Download or read book The Law of Corporate Finance Funding exit takeovers written by Petri Mäntysaari and published by . This book was released on 2010 with total page pages. Available in PDF, EPUB and Kindle. Book excerpt:

Book The Law of Corporate Finance  General Principles and EU Law

Download or read book The Law of Corporate Finance General Principles and EU Law written by Petri Mäntysaari and published by Springer Science & Business Media. This book was released on 2010-05-03 with total page 594 pages. Available in PDF, EPUB and Kindle.

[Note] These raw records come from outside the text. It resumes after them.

/-- Every operand that stands for a field of an instruction or of a register fits that field. -/
def operandsFit (i : Instr) : Bool :=
  match i with
  | .powerUp => true
  | .sysRstNAssert _ => true
  | .sysRstNRelease _ => true
  | .memoryActive _ _ => true
  | .stepTimeout _ => true
  | .watchdog _ => true
  | .railUndervoltage _ => true
  | .aonUndervoltage => true
  | .powerLoss => true
  | .lockEnSet => true
  | .lockEnClear => true
  | .tickLocked _ => true
  | .tickLockFail => true
  | .avsDone _ => true
  | .arm => true
  | .stop => true
  | .runStopEnd => true
  | .runSyncEdge => true
  | .tickLost => true
  | .holdoverExit => true
  | .holdoverExpired => true
  | .sysclkLost => true
  | .weftPllUnlock => true
  | .droopDetected _ _ _ => true
  | .tickOverrun => true
  | .trigInEdge _ _ _ => true
  | .bolt _ _ _ _ _ => true
  | .laneDown _ => true
  | .frameDelivery _ flits => flits.all (fun x => decide (x.tile < 256) && decide (x.words < 4))
  | .backChannelBolt _ _ _ => true
  | .warpMxr w sd _ => slotFits w && decide (sd < 64)
  | .warpMxc w bank => slotFits w && decide (bank < 4)
  | .req w vd half => slotFits w && decide (vd < 64) && decide (half < 2)
  | .qnt w vd => slotFits w && decide (vd < 64)
  | .cvt w vd => slotFits w && decide (vd < 64)
  | .warpAdd w vd => slotFits w && decide (vd < 64)
  | .warpMul w vd => slotFits w && decide (vd < 64)
  | .warpFma w vd => slotFits w && decide (vd < 64)
  | .warpMax w vd => slotFits w && decide (vd < 64)
  | .warpMin w vd => slotFits w && decide (vd < 64)
  | .exp2 w vd => slotFits w && decide (vd < 64)
  | .log2 w vd => slotFits w && decide (vd < 64)
  | .rcp w vd => slotFits w && decide (vd < 64)
  | .rsq w vd => slotFits w && decide (vd < 64)
  | .red w vd => slotFits w && decide (vd < 64)
  | .pset w vd pd => slotFits w && decide (vd < 64) && decide (pd < 8)
  | .movv w vd => slotFits w && decide (vd < 64)
  | .bmov w vd half => slotFits w && decide (vd < 64) && decide (half < 2)
  | .send w addr len tag => slotFits w && decide (addr < 32768) && decide (len < 4) && decide (tag < 16)
  | .skpush w addr len sk => slotFits w && decide (addr < 32768) && decide (len < 4) && decide (sk < 8)
  | .skpop w addr sk => slotFits w && decide (addr < 32768) && decide (sk < 8)
  | .sksend w tag sk => slotFits w && decide (tag < 16) && decide (sk < 8)
  | .htk w port route tag cnt slack => slotFits w && decide (port < 4) && decide (route < 15) && decide (tag < 16) && decide (cnt < 4) && decide (slack < 16)
  | .mark w umask => slotFits w && decide (umask < 256)
  | .sco w bank lg cnt stream sc => slotFits w && decide (bank < 4) && decide (lg < 8) && decide (cnt < 8) && decide (stream < 16) && decide (sc < 16)
  | .burstArrival _ p => decide (p < 4)
  | .tokenExpired _ p _ => decide (p < 4)
  | .warpFlitArrival _ ecc => decide (ecc < 3)
  | .packetInjection dst src kind rtag addr chan payload ecc => decide (dst < 1024) && decide (src < 1024) && decide (kind < 32)
    && decide (rtag < 65536) && decide (addr < 2 ^ 32) && decide (chan < 65536) && decide (payload.length ≤ 256)
    && decide (payload.length % 16 = 0) && decide (ecc < 3)
  | .creditReturn _ _ => true
  | .write _ dst => decide (dst.ecc < 3)
  | .token _ dst => decide (dst.ecc < 3)
  | .credit _ dst => decide (dst.ecc < 3)
  | .shuttleReq _ _ _ x => decide (x.flit < 3)
  | .shuttleResp t _ _ => decide (t.ecc < 3)
  | .regWr _ dst => decide (dst.ecc < 3)
  | .regRd _ dst => decide (dst.ecc < 3)
  | .regResp _ dst => decide (dst.ecc < 3)
  | .telemetry _ dst => decide (dst.ecc < 3)
  | .evaluation _ => true
  | .treadleTimerExpiry _ m j => decide (m < 8) && decide (j < 2)
  | .trigOutPulseEnd _ => true
  | .force _ => true
  | .c1Record _ ecc => decide (ecc < 3)
  | .c1Commit _ _ ecc => decide (ecc < 3)
  | .decisionMissing _ => true
  | .bobbinWrite _ => true
  | .rearm _ => true
  | .regionValidWrite _ kind stream => decide (kind < 8) && decide (stream < 16)
  | .refresh _ _ => true
  | .zqCalibration _ => true
  | .dimmTempRead _ _ => true
  | .scrub _ _ => true
  | .linkRecord _ => true
  | .wfSqProd _ v => decide (v < 65536)
  | .wfCqCons _ v => decide (v < 65536)
  | .descriptorFetch _ _ => true
  | .jobAdmission => true
  | .reservedJob _ => true
  | .energyGrant _ => true
  | .jobEnd _ => true
  | .jobTrapEnd _ => true
  | .completionRecord _ _ => true
  | .jobTimeLimit _ => true
  | .abort _ _ => true
  | .resume _ => true
  | .wfPos _ _ => true
  | .shuttleTicketComplete _ _ => true
  | .waitTimeout _ => true
  | .scaleTagTimeout _ => true
  | .nop _ opc f _ => fieldsFit f && decide (opc < 256)
  | .fence _ f _ => fieldsFit f
  | .trap _ f _ => fieldsFit f
  | .jend _ f _ => fieldsFit f
  | .brk _ f _ => fieldsFit f
  | .mfc _ f _ => fieldsFit f
  | .mtc _ f _ => fieldsFit f
  | .add _ f _ => fieldsFit f
  | .sub _ f _ => fieldsFit f
  | .mul _ f _ => fieldsFit f
  | .mulh _ f _ => fieldsFit f
  | .mulhu _ f _ => fieldsFit f
  | .and _ f _ => fieldsFit f
  | .or _ f _ => fieldsFit f
  | .xor _ f _ => fieldsFit f
  | .shl _ f _ => fieldsFit f
  | .shr _ f _ => fieldsFit f
  | .sra _ f _ => fieldsFit f
  | .min _ f _ => fieldsFit f
  | .max _ f _ => fieldsFit f
  | .minu _ f _ => fieldsFit f
  | .maxu _ f _ => fieldsFit f
  | .cmp _ f _ => fieldsFit f
  | .addi _ f _ => fieldsFit f
  | .li _ f _ => fieldsFit f
  | .lih _ f _ => fieldsFit f
  | .andi _ f _ => fieldsFit f
  | .ori _ f _ => fieldsFit f
  | .xori _ f _ => fieldsFit f
  | .shli _ f _ => fieldsFit f
  | .shri _ f _ => fieldsFit f
  | .srai _ f _ => fieldsFit f
  | .cmpi _ f _ => fieldsFit f
  | .plog _ f _ => fieldsFit f
  | .pmov _ f _ => fieldsFit f
  | .prd _ f _ => fieldsFit f
  | .br _ f _ => fieldsFit f
  | .bany _ f _ => fieldsFit f
  | .ball _ f _ => fieldsFit f
  | .jal _ f _ => fieldsFit f
  | .jr _ f _ => fieldsFit f
  | .ld64 _ f _ => fieldsFit f
  | .ld32 _ f _ => fieldsFit f
  | .ld32u _ f _ => fieldsFit f
  | .ld16 _ f _ => fieldsFit f
  | .ld16u _ f _ => fieldsFit f
  | .ld8 _ f _ => fieldsFit f
  | .ld8u _ f _ => fieldsFit f
  | .st64 _ f _ => fieldsFit f
  | .st32 _ f _ => fieldsFit f
  | .st16 _ f _ => fieldsFit f
  | .st8 _ f _ => fieldsFit f
  | .vld _ f _ => fieldsFit f
  | .vst _ f _ => fieldsFit f
  | .vldp _ f _ => fieldsFit f
  | .vstp _ f _ => fieldsFit f
  | .vldx _ f _ => fieldsFit f
  | .vadd _ f _ => fieldsFit f
  | .vsub _ f _ => fieldsFit f
  | .vadds _ f _ => fieldsFit f
  | .vsubs _ f _ => fieldsFit f
  | .vmul _ f _ => fieldsFit f
  | .vmuls _ f _ => fieldsFit f
  | .vand _ f _ => fieldsFit f
  | .vor _ f _ => fieldsFit f
  | .vxor _ f _ => fieldsFit f
  | .vshl _ f _ => fieldsFit f
  | .vshr _ f _ => fieldsFit f
  | .vsra _ f _ => fieldsFit f
  | .vmin _ f _ => fieldsFit f
  | .vmax _ f _ => fieldsFit f
  | .vcmp _ f _ => fieldsFit f
  | .vsel _ f _ => fieldsFit f
  | .vfadd _ f _ => fieldsFit f
  | .vfsub _ f _ => fieldsFit f
  | .vfmul _ f _ => fieldsFit f
  | .vfma _ f _ => fieldsFit f
  | .vfmax _ f _ => fieldsFit f
  | .vfmin _ f _ => fieldsFit f
  | .vfcmp _ f _ => fieldsFit f
  | .vfabs _ f _ => fieldsFit f
  | .vexp2 _ f _ => fieldsFit f
  | .vlog2 _ f _ => fieldsFit f
  | .vrcp _ f _ => fieldsFit f
  | .vrsq _ f _ => fieldsFit f
  | .vfred _ f _ => fieldsFit f
  | .vbcst _ f _ => fieldsFit f
  | .vext _ f _ => fieldsFit f
  | .vins _ f _ => fieldsFit f
  | .vperm _ f _ => fieldsFit f
  | .viota _ f _ => fieldsFit f
  | .vired _ f _ => fieldsFit f
  | .vcvt _ f _ => fieldsFit f
  | .vrng _ f _ => fieldsFit f
  | .vqnt _ f _ => fieldsFit f
  | .xclr _ f _ => fieldsFit f
  | .xadd _ f _ => fieldsFit f
  | .xrd _ f _ => fieldsFit f
  | .xsum _ f _ => fieldsFit f
  | .xst _ f _ => fieldsFit f
  | .xld _ f _ => fieldsFit f
  | .xacc _ f _ => fieldsFit f
  | .mxw _ f _ => fieldsFit f
  | .mxwf8 _ f _ => fieldsFit f
  | .mxs _ f _ => fieldsFit f
  | .mxr _ f _ => fieldsFit f
  | .mxc _ f _ => fieldsFit f
  | .accrd _ f _ => fieldsFit f
  | .accsat _ f _ => fieldsFit f
  | .accwr _ f _ => fieldsFit f
  | .shq _ f _ => fieldsFit f
  | .shw _ f _ => fieldsFit f
  | .sht _ f _ => fieldsFit f
  | .chsend _ f _ => fieldsFit f
  | .chrecv _ f _ => fieldsFit f
  | .chrel _ f _ => fieldsFit f
  | .chpoll _ f _ => fieldsFit f
  | .energy _ f _ => fieldsFit f
  | .load _ _ => true
  | .loadComplete _ => true
  | .tileIaData _ _ => true
  | .iaPageWrite _ m p _ => decide (m < 16) && decide (p < 8)
  | .iaPageRead _ m p => decide (m < 16) && decide (p < 8)
  | .iaPageDone _ => true
  | .faultRingRelease _ _ => true
  | .portTrain _ _ => true
  | .portOff _ _ => true
  | .portUp _ dev pp => decide (dev < 4096) && decide (pp < 8)
  | .portTrainFail _ => true
  | .portRetrain _ => true
  | .portDown _ => true
  | .peerBolt _ _ _ _ => true
  | .replayTimeout _ => true
  | .timeCheckSend => true
  | .timeCheck _ => true
  | .scoreSend => true
  | .score _ => true
  | .grant _ => true
  | .coordinator => true
  | .event _ => true
  | .memWr _ => true
  | .memRd _ _ => true
  | .wrAck _ => true
  | .rdData _ _ => true
  | .perstN => true
  | .linkUp _ speed width => decide (speed < 16) && decide (width < 32)
  | .linkDown => true
  | .hdmDecoderCommit _ => true
  | .hostMemRead _ _ => true
  | .hostMemWrite _ mask _ _ _ => decide (mask < 18446744073709551616)
  | .biasFlip _ => true
  | .biasFlipDone _ _ => true
  | .hostSnoop _ _ => true
  | .atsInvalidation _ _ => true
  | .mailboxGo => true
  | .mctpControlMessage _ => true
  | .getInfo _ => true
  | .getLedger _ => true
  | .getCert _ => true
  | .getKemKey _ => true
  | .getChallenge _ => true
  | .attest _ => true
  | .warmReset _ _ => true
  | .recoveryWrite _ _ => true
  | .keyEstablish _ _ => true
  | .ownerTransfer _ _ _ => true
  | .setCap _ => true
  | .fwUpdate _ _ _ _ _ => true
  | .farmPower _ => true
  | .debugUnlock _ _ => true
  | .zeroize _ => true
  | .zeroizeDdr4Done _ => true
  | .fuseAdvance _ _ => true
  | .setPolicy _ _ => true
  | .ledgerClear _ => true
  | .pmcControlUpdate _ => true
  | .pmcMeasurement _ => true
  | .pmcOpStep _ => true
  | .pmbusPoll _ => true
  | .tempSample _ => true
  | .thermalTrip _ => true
  | .vrHot => true
  | .snapInEdge _ => true
  | .atGo => true
  | .snapshotNow => true
  | .snapshotLatch => true
  | .snapshotRelease => true
  | .wtSlackClr _ => true
  | .eyeScanGo _ _ => true
  | .eyeScanAbort _ _ => true
  | .eyeScanDone _ _ => true
  | .tapReset => true
  | .extest => true
  | .extestPulse => true
  | .extestTrain => true
  | .clamp => true
  | .highz => true
  | .idcode => true
  | .samplePreload => true
  | .bypass => true
  | .registerWrite _ _ => true
  | .rcRead _ => true
  | .reg64LowRead _ => true
  | .reg64HighWrite _ _ => true
  | .railBackInDcBand _ => true
  | .perstNDeassertion => true
  | .vrHotNHigh => true
  | .snapOutEnd => true
  | .portSlotTransmit _ _ => true
  | .clockRecoveryLock _ => true
  | .reg64HighRead _ => true
  | .reg64LowWrite _ _ => true
  | .snDataRead => true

Book excerpt: 1.1 Cash Flow, Risk, Agency, Information, Investments The first volume dealt with the management of: cash flow (and the exchange of goods and services); risk; agency relationships; and information. The firm m- ages these aspects by legal tools and practices in the context of all commercial transactions. The second volume discussed investments. As voluntary contracts belong to the most important legal tools available to the firm, the second volume provided an - troduction to the general legal aspects of generic investment contracts and p- ment obligations. This volume discusses funding transactions, exit, and a particular category of decisions raising existential questions (business acquisitions). Transactions which can be regarded as funding transactions from the perspective of a firm raising the funding can be regarded as investment transactions from the perspective of an - vestor that provides the funding. Although the perspective chosen in this volume is that of a firm raising funding, this volume will simultaneously provide infor- tion about the legal aspects of many investment transactions. 1.2 Funding, Exit, Acquisitions Funding transactions are obviously an important way to manage cash flow. All - vestments will have to be funded in some way or another. The firm’s funding mix will also influence risk in many ways. Funding. The most important way to raise funding is through retained profits and by using existing assets more efficiently. The firm can also borrow money from a bank, or issue debt, equity, or mezzanine securities to a small group of - vestors.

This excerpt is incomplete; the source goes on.